▸ Exercise objective: Locate the word "producers" in the material, then show every line that holds it.

-- Available data follows --

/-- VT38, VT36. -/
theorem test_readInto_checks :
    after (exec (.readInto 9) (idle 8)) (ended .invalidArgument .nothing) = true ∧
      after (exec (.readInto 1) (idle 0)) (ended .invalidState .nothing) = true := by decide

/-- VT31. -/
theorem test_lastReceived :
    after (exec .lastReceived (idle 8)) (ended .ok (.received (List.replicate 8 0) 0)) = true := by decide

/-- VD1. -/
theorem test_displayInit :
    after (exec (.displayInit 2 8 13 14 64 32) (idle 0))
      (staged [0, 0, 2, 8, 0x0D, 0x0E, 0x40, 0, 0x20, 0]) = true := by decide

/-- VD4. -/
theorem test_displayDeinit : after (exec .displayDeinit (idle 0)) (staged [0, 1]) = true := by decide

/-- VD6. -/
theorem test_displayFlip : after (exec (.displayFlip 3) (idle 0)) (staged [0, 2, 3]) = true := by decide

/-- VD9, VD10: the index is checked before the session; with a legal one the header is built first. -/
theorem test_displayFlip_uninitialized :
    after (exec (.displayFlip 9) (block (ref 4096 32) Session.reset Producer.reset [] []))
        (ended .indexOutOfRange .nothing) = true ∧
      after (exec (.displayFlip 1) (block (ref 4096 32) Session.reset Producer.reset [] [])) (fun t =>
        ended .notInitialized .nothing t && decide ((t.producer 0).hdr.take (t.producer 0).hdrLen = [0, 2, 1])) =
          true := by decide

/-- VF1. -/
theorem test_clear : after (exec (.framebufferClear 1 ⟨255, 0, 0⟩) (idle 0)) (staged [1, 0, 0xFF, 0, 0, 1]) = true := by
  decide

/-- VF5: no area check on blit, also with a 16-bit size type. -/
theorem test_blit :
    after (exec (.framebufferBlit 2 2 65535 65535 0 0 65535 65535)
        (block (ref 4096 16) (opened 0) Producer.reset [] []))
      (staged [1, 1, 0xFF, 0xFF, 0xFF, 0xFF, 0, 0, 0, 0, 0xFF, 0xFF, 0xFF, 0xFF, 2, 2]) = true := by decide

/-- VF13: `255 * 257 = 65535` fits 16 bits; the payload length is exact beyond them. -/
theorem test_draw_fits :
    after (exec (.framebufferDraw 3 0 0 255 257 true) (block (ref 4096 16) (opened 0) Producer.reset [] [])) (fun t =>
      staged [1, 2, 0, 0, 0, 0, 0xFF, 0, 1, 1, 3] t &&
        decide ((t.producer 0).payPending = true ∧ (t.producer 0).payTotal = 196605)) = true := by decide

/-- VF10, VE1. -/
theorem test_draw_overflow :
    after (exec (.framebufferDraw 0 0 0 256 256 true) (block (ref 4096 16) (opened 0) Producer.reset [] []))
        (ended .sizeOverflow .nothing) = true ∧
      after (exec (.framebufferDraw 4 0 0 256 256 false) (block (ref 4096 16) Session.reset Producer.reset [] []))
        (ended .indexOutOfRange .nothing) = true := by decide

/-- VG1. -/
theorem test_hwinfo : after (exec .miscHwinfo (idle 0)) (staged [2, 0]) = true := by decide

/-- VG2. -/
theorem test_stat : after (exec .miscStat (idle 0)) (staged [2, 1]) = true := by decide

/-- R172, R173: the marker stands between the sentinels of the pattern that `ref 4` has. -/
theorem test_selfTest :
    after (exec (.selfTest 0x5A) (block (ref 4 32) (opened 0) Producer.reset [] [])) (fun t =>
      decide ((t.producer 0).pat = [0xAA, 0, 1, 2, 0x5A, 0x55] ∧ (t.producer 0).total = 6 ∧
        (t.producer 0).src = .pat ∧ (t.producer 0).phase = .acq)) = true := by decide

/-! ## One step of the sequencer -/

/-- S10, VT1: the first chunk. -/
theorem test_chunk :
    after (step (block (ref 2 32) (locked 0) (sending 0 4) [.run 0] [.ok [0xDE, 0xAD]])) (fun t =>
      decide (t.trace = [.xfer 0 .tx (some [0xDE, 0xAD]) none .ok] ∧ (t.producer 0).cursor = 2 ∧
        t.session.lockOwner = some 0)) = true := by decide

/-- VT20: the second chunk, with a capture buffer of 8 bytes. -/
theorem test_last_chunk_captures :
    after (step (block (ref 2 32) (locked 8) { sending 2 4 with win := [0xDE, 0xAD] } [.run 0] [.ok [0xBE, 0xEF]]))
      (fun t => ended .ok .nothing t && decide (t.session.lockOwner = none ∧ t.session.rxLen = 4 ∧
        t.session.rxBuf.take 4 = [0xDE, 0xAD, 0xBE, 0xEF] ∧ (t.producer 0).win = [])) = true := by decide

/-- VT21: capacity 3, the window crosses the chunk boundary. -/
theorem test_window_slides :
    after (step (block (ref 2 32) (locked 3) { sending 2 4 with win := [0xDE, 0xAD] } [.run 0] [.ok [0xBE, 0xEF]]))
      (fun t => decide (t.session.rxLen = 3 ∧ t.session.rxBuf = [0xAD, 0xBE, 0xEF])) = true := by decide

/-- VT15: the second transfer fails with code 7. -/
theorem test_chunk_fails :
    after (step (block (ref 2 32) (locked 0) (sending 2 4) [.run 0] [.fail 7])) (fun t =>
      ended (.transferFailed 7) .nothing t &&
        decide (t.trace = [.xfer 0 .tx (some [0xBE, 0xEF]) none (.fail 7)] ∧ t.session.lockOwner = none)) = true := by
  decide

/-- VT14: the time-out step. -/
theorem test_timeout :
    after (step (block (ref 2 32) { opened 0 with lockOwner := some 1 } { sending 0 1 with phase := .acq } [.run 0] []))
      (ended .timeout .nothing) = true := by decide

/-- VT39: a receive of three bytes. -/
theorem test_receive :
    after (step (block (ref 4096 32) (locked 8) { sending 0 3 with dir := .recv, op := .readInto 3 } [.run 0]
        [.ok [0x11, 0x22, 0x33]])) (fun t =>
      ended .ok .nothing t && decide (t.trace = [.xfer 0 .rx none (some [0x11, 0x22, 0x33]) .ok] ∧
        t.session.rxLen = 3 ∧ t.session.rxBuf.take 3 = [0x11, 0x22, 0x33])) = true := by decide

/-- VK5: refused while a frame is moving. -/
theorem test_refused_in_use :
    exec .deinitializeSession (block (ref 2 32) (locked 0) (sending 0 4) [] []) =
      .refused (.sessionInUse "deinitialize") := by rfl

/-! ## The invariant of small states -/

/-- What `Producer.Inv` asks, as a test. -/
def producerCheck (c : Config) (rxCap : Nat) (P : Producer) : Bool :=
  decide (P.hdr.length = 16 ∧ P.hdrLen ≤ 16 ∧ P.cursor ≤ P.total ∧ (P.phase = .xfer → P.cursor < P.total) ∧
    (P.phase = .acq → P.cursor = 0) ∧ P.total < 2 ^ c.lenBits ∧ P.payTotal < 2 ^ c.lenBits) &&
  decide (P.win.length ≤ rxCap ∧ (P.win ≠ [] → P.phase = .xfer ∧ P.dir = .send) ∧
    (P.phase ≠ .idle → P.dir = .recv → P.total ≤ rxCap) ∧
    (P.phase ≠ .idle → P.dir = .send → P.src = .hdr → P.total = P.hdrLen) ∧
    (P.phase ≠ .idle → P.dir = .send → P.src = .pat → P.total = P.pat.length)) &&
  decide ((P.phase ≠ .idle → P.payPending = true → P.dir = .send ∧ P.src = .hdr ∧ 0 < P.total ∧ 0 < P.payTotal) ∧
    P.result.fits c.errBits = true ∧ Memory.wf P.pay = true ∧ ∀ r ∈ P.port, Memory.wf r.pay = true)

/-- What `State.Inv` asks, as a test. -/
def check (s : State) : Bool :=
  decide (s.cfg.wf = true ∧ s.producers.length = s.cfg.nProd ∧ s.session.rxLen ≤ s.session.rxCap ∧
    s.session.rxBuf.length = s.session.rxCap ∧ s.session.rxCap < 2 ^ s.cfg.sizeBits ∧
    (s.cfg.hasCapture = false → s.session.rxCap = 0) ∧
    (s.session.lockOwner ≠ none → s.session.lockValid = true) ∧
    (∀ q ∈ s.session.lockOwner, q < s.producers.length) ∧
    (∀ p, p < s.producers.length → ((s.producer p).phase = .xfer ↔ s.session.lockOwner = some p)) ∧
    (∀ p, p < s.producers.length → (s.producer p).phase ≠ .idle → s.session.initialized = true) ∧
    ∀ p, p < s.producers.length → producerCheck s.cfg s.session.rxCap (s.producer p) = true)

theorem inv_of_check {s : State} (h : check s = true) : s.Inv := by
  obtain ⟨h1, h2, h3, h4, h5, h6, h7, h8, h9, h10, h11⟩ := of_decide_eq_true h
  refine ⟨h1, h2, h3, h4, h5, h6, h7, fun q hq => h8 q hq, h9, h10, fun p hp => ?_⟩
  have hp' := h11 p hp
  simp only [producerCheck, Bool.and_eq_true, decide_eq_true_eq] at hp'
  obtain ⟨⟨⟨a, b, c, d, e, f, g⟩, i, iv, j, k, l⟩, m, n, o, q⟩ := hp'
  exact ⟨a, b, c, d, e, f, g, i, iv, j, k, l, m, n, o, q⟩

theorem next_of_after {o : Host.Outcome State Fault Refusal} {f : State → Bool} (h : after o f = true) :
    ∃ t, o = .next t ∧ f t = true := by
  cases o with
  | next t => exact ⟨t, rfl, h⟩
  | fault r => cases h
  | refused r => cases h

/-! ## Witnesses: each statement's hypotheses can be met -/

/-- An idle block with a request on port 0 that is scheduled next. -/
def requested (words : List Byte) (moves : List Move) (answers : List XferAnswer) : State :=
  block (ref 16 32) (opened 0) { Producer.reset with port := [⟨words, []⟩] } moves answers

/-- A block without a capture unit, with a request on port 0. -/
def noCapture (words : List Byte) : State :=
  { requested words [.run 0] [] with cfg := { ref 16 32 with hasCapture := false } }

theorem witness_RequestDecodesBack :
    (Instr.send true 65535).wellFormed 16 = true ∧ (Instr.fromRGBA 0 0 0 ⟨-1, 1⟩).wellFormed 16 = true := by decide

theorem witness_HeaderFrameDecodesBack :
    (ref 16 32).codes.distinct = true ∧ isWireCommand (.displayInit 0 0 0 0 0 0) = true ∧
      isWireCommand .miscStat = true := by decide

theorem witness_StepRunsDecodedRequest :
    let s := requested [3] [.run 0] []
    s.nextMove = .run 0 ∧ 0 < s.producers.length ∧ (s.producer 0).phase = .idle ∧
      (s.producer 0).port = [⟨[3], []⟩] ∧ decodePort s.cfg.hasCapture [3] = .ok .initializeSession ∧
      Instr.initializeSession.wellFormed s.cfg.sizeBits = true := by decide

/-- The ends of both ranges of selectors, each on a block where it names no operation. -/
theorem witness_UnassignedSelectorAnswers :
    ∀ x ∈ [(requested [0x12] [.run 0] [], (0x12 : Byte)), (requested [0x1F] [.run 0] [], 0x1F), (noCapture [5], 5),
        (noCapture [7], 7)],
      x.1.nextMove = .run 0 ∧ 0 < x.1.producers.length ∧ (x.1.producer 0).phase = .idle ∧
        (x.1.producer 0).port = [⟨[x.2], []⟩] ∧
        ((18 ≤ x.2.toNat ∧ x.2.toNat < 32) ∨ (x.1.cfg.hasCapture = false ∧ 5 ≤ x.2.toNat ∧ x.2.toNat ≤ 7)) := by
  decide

-- Available data concluded --

▸ Exercise solution:
  decide (s.cfg.wf = true ∧ s.producers.length = s.cfg.nProd ∧ s.session.rxLen ≤ s.session.rxCap ∧
    (∀ q ∈ s.session.lockOwner, q < s.producers.length) ∧
    (∀ p, p < s.producers.length → ((s.producer p).phase = .xfer ↔ s.session.lockOwner = some p)) ∧
    (∀ p, p < s.producers.length → (s.producer p).phase ≠ .idle → s.session.initialized = true) ∧
    ∀ p, p < s.producers.length → producerCheck s.cfg s.session.rxCap (s.producer p) = true)
    s.nextMove = .run 0 ∧ 0 < s.producers.length ∧ (s.producer 0).phase = .idle ∧
      x.1.nextMove = .run 0 ∧ 0 < x.1.producers.length ∧ (x.1.producer 0).phase = .idle ∧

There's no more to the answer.